The Japanese language lacks personal pronouns in the IE sense. Japanese is very pro-drop, and often sentences will be constructed so personal pronouns do not appear, and the agents which the pronouns would have referred to are implicit from the context.
In the first person, however, pronouns do occur with some frequency, but these are really "special nouns" such as 私 watashi (originally "individual") or 僕 boku ("servant").
In the second person, pronouns are often avoided completely, since using them can be considered rude. When they are used, they are special nouns like in the first person case, e.g. 君 kimi ("lord") or お前 omae ("before me").
Apart from the noun argument, there are other reasons why these seem different from personal pronouns in the IE sense:
- They have changed a lot over time, e.g. a samurai in the Edo period might have referred to himself as 拙者 sessha, but this is not used anymore.
- These "pronouns" can be modified by adjectives and relative clauses like other nouns, which is not the case for pronouns in the IE languages that I know of.
The lack of real personal pronouns seems very curious to me. You would imagine that it is one of the first things that a language develops.
Questions:
- What other languages, if any, have no pronouns (or all pronouns have some/all of the above peculiarities, or maybe other peculiarities)?

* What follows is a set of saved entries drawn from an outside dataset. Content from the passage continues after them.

-- ==== Sys2Proof/Syntax.lean ====
section
/-! DEFINITION. The commands of the SFB, one constructor for each row of the opcode table (R44), and why a
word is no command (R46). -/

namespace Sys2Proof

/-- The command set, revision 1 (R1, R44). -/
inductive Instr where
  /-- `BFX <width>, <bitoff>` (R48, R50). -/
  | bfx (width bitoff : Nat)
  /-- `ADTS.FIND` (R67). -/
  | adtsFind
  /-- `RTP.DEC` (R71). -/
  | rtpDec
  /-- `TS.SCAN` (R79). -/
  | tsScan
deriving DecidableEq, Repr

/-- Why a word selects no command; each ends with `ERR_OPCODE` (R43, R46). -/
inductive Illegal where
  /-- Case (a) of R46: the opcode field is 0x0 or 0x5 to 0xF. -/
  | reservedOpcode (opc : Nat)
  /-- Cases (b) and (c) of R46: the opcode is a command's and a reserved bit is set. -/
  | reservedBits (opc : Nat)
deriving DecidableEq, Repr

end Sys2Proof
end

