-- ==== Sys2Proof/WellFormed.lean ====
section
/-! DEFINITION. Which commands a word spells: what an assembler refuses (R48). -/

namespace Sys2Proof

/-- "An assembler refuses a width above 63 or a bitoff above 7, since no word spells it" (R48). -/
def Instr.wf : Instr → Bool
  | .bfx width bitoff => decide (width ≤ 63) && decide (bitoff ≤ 7)
  | .adtsFind => true
  | .rtpDec => true
  | .tsScan => true

end Sys2Proof
end

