-- ==== Sys2Proof/Tests/Slice0.lean ====
section
/-! SUPPORT. Tests: what WellFormed refuses, words written out from the spec's encodings, one step on a small state for
each command (expected results from 95_test_vectors.md), and for each statement a state that meets its hypotheses. -/

namespace Sys2Proof.Tests

open Sys2Proof.Machine

/-! ### Helpers -/

/-- A memory of the given bytes from an address on. -/
def bytesAt (a : Nat) : List Byte → Memory
  | [] => []
  | b :: bs => (a, b) :: bytesAt (a + 1) bs

/-- The reset state with the given bytes at an address, and the window [pos, wend). -/
def st (a : Nat) (bs : List Byte) (pos wend : Nat) : State :=
  { State.reset with buf := bytesAt a bs, pos := BitVec.ofNat 32 pos, wend := BitVec.ofNat 32 wend }

/-- STATUS and the results of the step that issues a command word. -/
def after (s : State) (w : Nat) : Option (Nat × List Nat) :=
  match step (s.withFetchWord 32 w) with
  | .next t => some (t.status.toNat, t.resN)
  | .fault _ => none
  | .refused _ => none

/-- The fault of the step that issues a command word. -/
def faultOf (s : State) (w : Nat) : Option Fault :=
  match step (s.withFetchWord 32 w) with
  | .fault f => some f
  | .next _ => none
  | .refused _ => none

/-- An outcome is a next state with a property. -/
def nextWith (p : State → Bool) : Result → Bool
  | .next t => p t
  | .fault _ => false
  | .refused _ => false

theorem nextWith_spec {p : State → Bool} {r : Result} (h : nextWith p r = true) :
    ∃ t, r = .next t ∧ p t = true := by
  cases r with
  | next t => exact ⟨t, rfl, h⟩
  | fault f => cases h
  | refused f => cases h

theorem read_bytesAt (a : Nat) (bs : List Byte) (b : Nat) (h : a ≤ b) (hb : b < a + bs.length) :
    ((bytesAt a bs).read b).isSome := by
  induction bs generalizing a with
  | nil => simp at hb; omega
  | cons x xs ih =>
    rw [bytesAt, read_cons]
    split
    · rfl
    · exact ih (a + 1) (by omega) (by simp at hb; omega)

/-- A window inside the given bytes can be read. -/
theorem ready_st {a pos wend : Nat} {bs : List Byte}
    (h : a ≤ pos ∧ pos ≤ wend ∧ wend ≤ a + bs.length ∧ wend ≤ 65536) : (st a bs pos wend).Ready := by
  have hp : (st a bs pos wend).posN = pos := by
    change (BitVec.ofNat 32 pos).toNat = pos
    rw [BitVec.toNat_ofNat]; omega
  have he : (st a bs pos wend).endN = wend := by
    change (BitVec.ofNat 32 wend).toNat = wend
    rw [BitVec.toNat_ofNat]; omega
  have hc : (st a bs pos wend).capN = 65536 := rfl
  refine ⟨⟨by omega, by omega⟩, fun b h1 h2 => read_bytesAt a bs b (by omega) (by omega), by omega⟩

/-- `F9` of 95_test_vectors.md. -/
def f9 : List Byte := [0xFF, 0xF1, 0x50, 0x80, 0x01, 0x3F, 0xFC, 0x00, 0x00]

/-- `RTPH` of 95_test_vectors.md. -/
def rtph : List Byte := [0x80, 0x21, 0x00, 0x01, 0x00, 0x00, 0x0B, 0xB8, 0x12, 0x34, 0x56, 0x78]

/-- `TS(v)` of 95_test_vectors.md. -/
def stride (v : Byte) : List Byte := 0x47 :: List.replicate 187 v

theorem length_stride (v : Byte) : (stride v).length = 188 := by
  rw [stride, List.length_cons, List.length_replicate]

/-- V-TS-9: a good stride and 50 bytes more. -/
def tsShort : State := st 0 (stride 0 ++ List.replicate 50 0) 0 238

/-- V-TS-5: a bad stride and a good one. -/
def tsBad : State := st 0 (List.replicate 188 0 ++ stride 1) 0 376

theorem ready_tsShort : tsShort.Ready :=
  ready_st (by rw [List.length_append, length_stride, List.length_replicate]; omega)

theorem ready_tsBad : tsBad.Ready :=
  ready_st (by rw [List.length_append, length_stride, List.length_replicate]; omega)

- Is it reasonable to believe that these languages lacked "real" pronouns from the very beginning, or is it reasonable to believe that they lost them due to some process (e.g. because there is a tendency to avoid them like in Japanese)?
Edit: I've edited the formulation slightly, since I already know about polite 2nd person pronouns covered by nouns/3rd persons/plurals. I also know about the tendency for non-nominative forms to take over the nominative forms.